The trouble with writing is that it can seem so trivial at times. Outrage, from the sublime to the simplest basics. Having taken on the role of CM's special representative and switched the 
lights out on over 30 years of journalism - sometimes exhilarating sometimes, forgive me, chronic, I felt I needed some time off.  A year would have been great, a month seemed reasonable.... A week will do.
When I look back I know there are things I covered well and things which could have been better. My only regret really, in terms of stories, is that I was often so sucked into our collective naval gazing I was unable to carve out time for stories I was telling other journalists from abroad, such as the BBC, were the big stories of a decade's time, over a decade ago.
It haunts me that we are so focused on the niceties of day to day life on our Rock that we don't always remind ourselves of our geographical reality. Africans have been drowning in the Strait in a continuous dark and silent flow for many, many years. Those who do not fade down into the ancient arms of the Mediterranean currents, end up bobbing in the culture of abuse that has sustained Andalusian needs at a time of austerity. Africans toil the beds, soil and mattress, of the region's black economy.
Gibraltar may be small and trivial to the bigger picture of this harsh landscape, but we cannot ignore its growing reality.
So yes. That is a story we ignore to our peril. 
In that, our relationship with Spain remains a challenge. Like a political remake of Jurassic Park we have found ourselves in the bizarre situation of being threatened by Tyrannosaurus Margallo through the frontier gate that he is so keen to close.
As I headed up the Ronda road for my escape into the mountains the thought of those poor people thrust into the deep into their own self- sponsored watery graves, seemed to make trivial Spain's investment in having its boats dodging provocatively through Gibraltar's waters.  
The other failure, but not through lack of trying,  has been that of fostering genuine human relations with our neighbours that transcend the old political sores.
As I strolled through Carmona, much as the author of Don Quijote had once done, it struck me that Sr Margallo's own battles with windmills look increasingly like turning into the beams that will, despite him, lead to supporting the building of good realisation of Gibraltar's great potential.

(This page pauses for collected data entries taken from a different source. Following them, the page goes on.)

-- ==== Sys2Proof/Tests/Slice0.lean ====
section
/-! SUPPORT. The model's own tests. Expected values are those of spec/95_test_vectors.md (named at each test) or are computed by hand from the
rule named. `test_` theorems check behaviour; `wit_<statement>` theorems show a state and operands that meet all hypotheses of
Obligations.<statement> together. -/

namespace Sys2Proof.Tests

open Sys2Proof.Machine

/-- The next state of an outcome, if it is one. -/
def nextOf (o : Host.Outcome State Fault Refusal) : Option State :=
  match o with
  | .next s => some s
  | .fault _ => none
  | .refused _ => none

/-- The refusal of an outcome, if it is one. -/
def refusalOf (o : Host.Outcome State Fault Refusal) : Option Refusal :=
  match o with
  | .next _ => none
  | .fault _ => none
  | .refused r => some r

/-- The reference configuration in IDLE, initialised, with a ready sink and a ring of `(1,2,3)` as in T5. -/
def base : State :=
  { State.reset with ring := List.replicate 12 ⟨1, 2, 3⟩, init := .succeeded, frameReady := true }

/-- `base` at cursor `c`. -/
def atCursor (c : Nat) : State := { base with cursor := c }

/-- The state in which the tick that starts at cursor 0 offers `word(k)` (T1). -/
def offering (k : Nat) : State := { base.beginTick with seq := .emit k }

/-- Word `k` is offered to a sink that is not ready, and `es` comes next. -/
def held (k : Nat) (es : List Event) : State := { offering k with frameReady := false, events := es }

/-- A ring of `n` slots, in IDLE. -/
def small (n : Nat) : State := { base with ringSize := n, ring := List.replicate n ⟨1, 2, 3⟩ }

/-! ## Decoding: words written out from R60, R62, R63, R65, R66 -/

/-- E6: brightness 1, (0x12, 0x34, 0x56), bus `0x01563412`. -/
theorem test_decode_encode : decode .encoderPort [0x01, 0x56, 0x34, 0x12] = .ok (.encode 1 0x12 0x34 0x56) := by rfl
/-- R65: `tick_valid = 1`. -/
theorem test_decode_tick : decode .command [0b00000001] = .ok .tick := by rfl
/-- R72: `tick_valid = 0`. -/
theorem test_decode_no_request : decode .command [0b00000000] = .error .noRequest := by rfl
/-- K1: `0x00000000` at position 0. -/
theorem test_decode_start : decode (.frameStream 12 0) [0, 0, 0, 0] = .ok .startWord := by rfl
/-- K2: `0xEF0000FF` at position 1: mark 111, brightness 01111, blue 0, green 0, red 255. -/
theorem test_decode_led : decode (.frameStream 12 1) [0b11101111, 0x00, 0x00, 0xFF] = .ok (.led 15 0 0 255) := by rfl
/-- K4: `0xFFFFFFFF` at position 5 is an LED frame. -/
theorem test_decode_white_led : decode (.frameStream 12 5) [0xFF, 0xFF, 0xFF, 0xFF] = .ok (.led 31 255 255 255) := by rfl
/-- K3: `0xFFFFFFFF` at position 13 is END. -/
theorem test_decode_end : decode (.frameStream 12 13) [0xFF, 0xFF, 0xFF, 0xFF] = .ok .endWord := by rfl
/-- K5: `0x00000000` cannot occur at position 7. -/
theorem test_decode_zero_led : decode (.frameStream 12 7) [0, 0, 0, 0] = .error .notLedFrame := by rfl
/-- K6: `0x8F8000FF` has bits 31:29 = 100. -/
theorem test_decode_bad_mark : decode (.frameStream 12 3) [0x8F, 0x80, 0x00, 0xFF] = .error .notLedFrame := by rfl
/-- R67: a transmission of N = 12 has positions 0 to 13. -/
theorem test_decode_past_end : decode (.frameStream 12 14) [0xFF, 0xFF, 0xFF, 0xFF] = .error .noSuchPosition := by rfl
/-- R73: no shorter form. -/
theorem test_decode_short : decode (.frameStream 12 0) [0, 0, 0] = .error .wrongLength := by rfl
/-- R40: bit 31 goes first; `0x80000001` begins and ends with a one. -/
theorem test_wire_bits : wireBits 0x80000001 = true :: (List.replicate 30 false ++ [true]) := by decide

/-! ## WellFormed: one ill-formed term for each check -/

theorem test_ill_formed_brightness : (Instr.encode 256 0 0 0).wellFormed = false := by decide
theorem test_ill_formed_red : (Instr.encode 0 256 0 0).wellFormed = false := by decide
theorem test_ill_formed_green : (Instr.encode 0 0 256 0).wellFormed = false := by decide
theorem test_ill_formed_blue : (Instr.encode 0 0 0 256).wellFormed = false := by decide
theorem test_well_formed_encode : (Instr.encode 255 255 255 255).wellFormed = true := by decide
theorem test_ring_size_zero : ¬ Config.RingSizeOk 0 := by decide

/-! ## The table words and their first step -/

theorem test_table_tick : decodeTableWord 8 0x1 = some .tick := by decide
theorem test_table_start : decodeTableWord 32 0x00000000 = some .startWord := by decide
theorem test_table_led : decodeTableWord 32 0xE0000000 = some (.led 0 0 0 0) := by decide
theorem test_table_end : decodeTableWord 32 0xFFFFFFFF = some .endWord := by decide
theorem test_table_encode : decodeTableWord 32 0x0F8000FF = some (.encode 15 255 0 128) := by decide

theorem test_first_step_tick : (nextOf (step (State.reset.withFetchWord 8 0x1))).map State.seq = some (.emit 0) := by decide
theorem test_first_step_start :
    (nextOf (step (State.reset.withFetchWord 32 0))).map State.accepted = some [0x00000000] := by decide
theorem test_first_step_led :
    (nextOf (step (State.reset.withFetchWord 32 0xEF8000FF))).map State.accepted = some [0xEF8000FF] := by decide
theorem test_first_step_end :
    (nextOf (step (State.reset.withFetchWord 32 0xFFFFFFFF))).map (fun s => (s.accepted, s.seq)) = some ([0xFFFFFFFF], .idle) := by
  decide
theorem test_first_step_encode :
    (nextOf (step (State.reset.withFetchWord 32 0x0F8000FF))).map State.encFrame = some 0xEF8000FF := by decide

/-! ## ENCODE (E3, E13) -/

/-- E3, the corrected W1. -/
theorem test_encode_example : (nextOf (exec (.encode 15 255 0 128) base)).map State.encFrame = some 0xEF8000FF := by decide
/-- E13, wide operands. -/
theorem test_encode_wide : (nextOf (exec (.encode 47 257 512 511) base)).map State.encFrame = some 0xEFFF0001 := by decide

/-! ## TICK (T2 at cursors 0 and 11, T4) -/

/-- T1, W7: P S S F F F F F F F S S, cursor 1. -/
theorem test_tick_at_zero :
    (nextOf (exec .tick (atCursor 0))).map (fun s => (s.ring.map (encodeColour s.brightness), s.cursor, s.seq)) =
      some ([0xEF0000FF, 0xEFFF00FF, 0xEFFF00FF, 0xEFFFFF00, 0xEFFFFF00, 0xEFFFFF00, 0xEFFFFF00, 0xEFFFFF00, 0xEFFFFF00, 0xEFFFFF00,
        0xEFFF00FF, 0xEFFF00FF], 1, .emit 0) := by decide
/-- T2, row c = 11: S S F F F F F F F S S P, cursor 0. -/
theorem test_tick_at_eleven :
    (nextOf (exec .tick (atCursor 11))).map (fun s => (s.ring.map (encodeColour s.brightness), s.cursor)) =
      some ([0xEFFF00FF, 0xEFFF00FF, 0xEFFFFF00, 0xEFFFFF00, 0xEFFFFF00, 0xEFFFFF00, 0xEFFFFF00, 0xEFFFFF00, 0xEFFFFF00, 0xEFFF00FF,
        0xEFFF00FF, 0xEF0000FF], 0) := by decide
/-- T4, N = 2: the primary is overwritten. -/
theorem test_tick_two_slots :
    (nextOf (exec .tick (small 2))).map (fun s => (s.ring, s.cursor)) = some ([Config.secondary, Config.secondary], 1) := by decide
/-- T4, N = 0. -/
theorem test_tick_no_slot : refusalOf (exec .tick (small 0)) = some .emptyRing := by decide

/-! ## START, LED, END (Q3, Q4, Q6) -/

/-- Q4. -/
theorem test_start_accepted :
    (nextOf (exec .startWord (offering 0))).map (fun s => (s.seq, s.offered, s.accepted)) =
      some (.emit 1, some 0xEF0000FF, [0x00000000]) := by decide
/-- Q3. -/
theorem test_start_held :
    (nextOf (exec .startWord { offering 0 with frameReady := false })).map (fun s => (s.seq, s.offered)) =
      some (.emit 0, some 0x00000000) := by decide
/-- T1: slot 2 is secondary, word 3. -/
theorem test_led_accepted :
    (nextOf (exec (.led 15 255 0 255) (offering 3))).map (fun s => (s.seq, s.accepted)) = some (.emit 4, [0xEFFF00FF]) := by decide
/-- T1: slot 2 is not the primary, so the primary's frame is not the offered word. -/
theorem test_led_not_offered :
    (nextOf (exec (.led 15 0 0 255) (offering 3))).map (fun s => (s.seq, s.accepted)) = some (.emit 3, []) := by decide
/-- Q6. -/
theorem test_end_accepted :
    (nextOf (exec .endWord (offering 13))).map (fun s => (s.seq, s.tickReady, s.offered)) = some (.idle, true, none) := by decide
/-- R67: END's word is not END at position 12. -/
theorem test_end_elsewhere : (nextOf (exec .endWord (offering 12))).map State.seq = some (.emit 12) := by decide

/-! ## Steps of the other agents (Q1, Q5, Q8, Q9, R186) -/

/-- Q1. -/
theorem test_idle_stays : nextOf (step base) = some base := by decide
/-- Q5. -/
theorem test_request_waits :
    (nextOf (step { offering 5 with events := [.requestTick] })).map (fun s => (s.seq, s.offered, s.tickValid)) =
      some (.emit 5, some 0xEFFFFF00, true) := by decide
/-- Q8. -/
theorem test_reset : (nextOf (step { offering 5 with events := [.reset false] })).map (fun s => (s.seq, s.cursor, s.accepted)) =
    some (.idle, 0, []) := by decide
/-- Q9: the word that the reset coincides with counts as accepted, if the sink says so. -/
theorem test_reset_taken : (nextOf (step { offering 4 with events := [.reset true] })).map (fun s => (s.seq, s.accepted)) =
    some (.idle, [0xEFFFFF00]) := by decide
/-- R186: no tick before initialisation has succeeded. -/
theorem test_early_request : refusalOf (step { State.reset with events := [.requestTick] }) = some .tickBeforeInitialisation := by decide
/-- R167: a failed initialisation stays failed. -/
theorem test_failed_init : (nextOf (step { base with init := .failed, events := [.initialise true] })).map State.init = some .failed := by
  decide

/-! ## Witnesses -/

theorem wit_DecodeInvertsEncode :
    (Instr.encode 255 255 255 255).WellFormed ∧ Interface.encoderPort.Carries (.encode 255 255 255 255) ∧
    Interface.command.Carries .tick ∧ (Interface.frameStream 12 0).Carries .startWord ∧
    (Interface.frameStream 12 1).Carries (.led 31 255 0 0) ∧ (Interface.frameStream 12 12).Carries (.led 0 0 0 0) ∧
    (Interface.frameStream 12 13).Carries .endWord := by decide

theorem wit_EncodeInvertsDecode :
    decode .encoderPort [0xFF, 3, 2, 1] = .ok (.encode 255 1 2 3) ∧ decode .command [1] = .ok .tick ∧
    decode (.frameStream 12 12) [0xE0, 0, 0, 0] = .ok (.led 0 0 0 0) := ⟨rfl, rfl, rfl⟩

theorem wit_ClassifiedByPosition : (1 ≤ 1 ∧ 1 ≤ 1) ∧ (1 ≤ 12 ∧ 12 ≤ 12) ∧ decode (.frameStream 12 0) [0, 0, 0, 0] = .ok .startWord :=
  ⟨by decide, by decide, rfl⟩

/-- P7: white primary at brightness 255, slot 0; and the last slot. -/
theorem wit_EndWordCollision :
    (255 &&& 0x1F = 31) ∧
    ({ offering 1 with ring := List.replicate 12 ⟨255, 255, 255⟩, brightness := 255 } : State).ring[1 - 1]? = some ⟨255, 255, 255⟩ ∧
    ({ offering 12 with ring := List.replicate 12 ⟨255, 255, 255⟩, brightness := 255 } : State).ring[12 - 1]? = some ⟨255, 255, 255⟩ ∧
    (offering 12).seq = .emit 12 ∧ (offering 12).frameReady = true ∧ 12 ≤ (offering 12).ringSize := by decide

theorem wit_EncodeIsABijection : markOf 0xE0000000 = 0b111 ∧ markOf 0xFFFFFFFF = 0b111 := by decide

theorem wit_EncoderPortFunction :
    (0xE0000001 : Word).extractLsb' 0 29 = ({ base with encIn := 0x00000001 } : State).encIn.extractLsb' 0 29 := by decide

theorem wit_EncoderPortIsIndependent : ∃ t, step base = .next t ∧ ∀ w : Word, base.events.head? ≠ some (.driveEncoder w) :=
  ⟨_, rfl, fun _ h => by cases h⟩

theorem wit_FillStep :
    0 < base.ringSize ∧ 11 < base.ringSize ∧ base.ring.length = base.ringSize ∧ (List.range 12).reverse.Perm (List.range base.ringSize) ∧
    (atCursor 3).ringSize = base.ringSize ∧ (atCursor 3).fill = base.fill := by decide

theorem wit_PrimaryStep : 0 < base.ringSize ∧ 11 < base.ringSize ∧ 0 ≠ 11 := by decide

theorem wit_SecondaryStep :
    11 < base.ringSize ∧ (small 2).ring.length = (small 2).ringSize ∧ 1 < (small 2).ringSize ∧ 1 ∈ secondarySlots (small 2).ringSize 1 := by
  decide

theorem wit_ModuloOfNegativeOffsets : (0 < 1 ∧ (1 = 1 ∨ 1 = 2)) ∧ (11 < 12 ∧ (2 = 1 ∨ 2 = 2)) := by decide

theorem wit_RingAfterTheUpdate :
    (atCursor 0).Wf ∧ (atCursor 11).Wf ∧ (small 1).Wf ∧ (small 4).Wf ∧ 5 ≤ (small 5).ringSize ∧ (small 5).Wf := by decide

theorem wit_SmallRingsLastWriteWins :
    (small 1).Wf ∧ (small 2).Wf ∧ (small 3).Wf ∧ (small 4).Wf ∧ (small 5).Wf ∧ (small 6).Wf ∧ 3 < 4 ∧ 4 < 5 ∧
    (secondarySlots 12 11).reverse.Perm (secondarySlots 12 11) := by decide

theorem wit_CursorAdvances :
    ((atCursor 11).Wf ∧ (atCursor 11).seq = .idle ∧ (atCursor 11).ringSize = 12) ∧ ((atCursor 10).Wf ∧ (atCursor 10).seq = .idle) ∧
    ((offering 13).seq ≠ .idle ∧ ∃ t, step (offering 13) = .next t) :=
  ⟨by decide, by decide, by decide, _, rfl⟩

theorem wit_TickBegins : ((atCursor 0).Wf ∧ (atCursor 0).seq = .idle) ∧ ((atCursor 11).Wf ∧ (atCursor 11).seq = .idle) := by decide

theorem wit_TickRequestWaits :
    (1 ≤ (offering 0).ringSize ∧ (offering 0).seq ≠ .idle) ∧
    (({ base with tickValid := true } : State).Wf ∧ ({ base with tickValid := true } : State).seq = .idle ∧
      ({ base with tickValid := true } : State).events.head? = none) ∧
    ({ base with tickValid := true, events := [.advance] } : State).events.head? = some .advance ∧
    (1 ≤ ({ offering 13 with tickValid := true } : State).ringSize ∧ ({ offering 13 with tickValid := true } : State).seq ≠ .idle ∧
      ({ offering 13 with tickValid := true } : State).tickValid = true) ∧
    (∃ t, step { offering 13 with tickValid := true, events := [.reset true] } = .next t) ∧
    (∃ t, step { base with tickValid := true } = .next t) :=
  ⟨by decide, by decide, by decide, by decide, ⟨_, rfl⟩, _, rfl⟩

theorem wit_TickFrame : (∃ t, exec .tick base = .next t) ∧ (∃ t, exec .tick (offering 13) = .next t ∧ (offering 13).seq ≠ .idle) :=
  ⟨⟨_, rfl⟩, _, rfl, by decide⟩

The dedicated Paco Oda ploughs on in the apparent hope that elections in Spain will pass before any final move is made on the very successful Gibraltar Instituto Cervantes. Sharing culture is an act of peace.
Having myself, through editorials sharing, on a reciprocal basis, column space with one time Europa Sur editor Juan Jose Tellez, always advocated dialogue and cultural links, I had been, in this dull Margallo era, tempted to give up on that. Will Spaniards easily give up their obsession with us... i doubt it.
The pride of place at the Museo de Bellas Artes goes to our own Gibraltarian artist Gustavo Bacarisas. Posters and booklets are printed with his work and there is open acknowledgement of his being born in Gibraltar. How can Spain so consciously reject our cultural contribution to the wealth of this region now when it was clearly accepted almost a century ago.
A new Spain should recognise the value of our small distinct nation and respect that distinction.
Bacarisas painted, well he is a llanito, the beautiful women of Seville.
Culture should be put to the fore and politics left aside.
And still. That dark, secret flow of death arrives at dream shores that we fail, blindly fighting over history, to protect. There are more important things we should all be focused on, not least the human disaster at out shores.
As Margallo travels the globe believing himself a superhero, he fails to to see the greater picture.
When he goes, better people should try. We are them.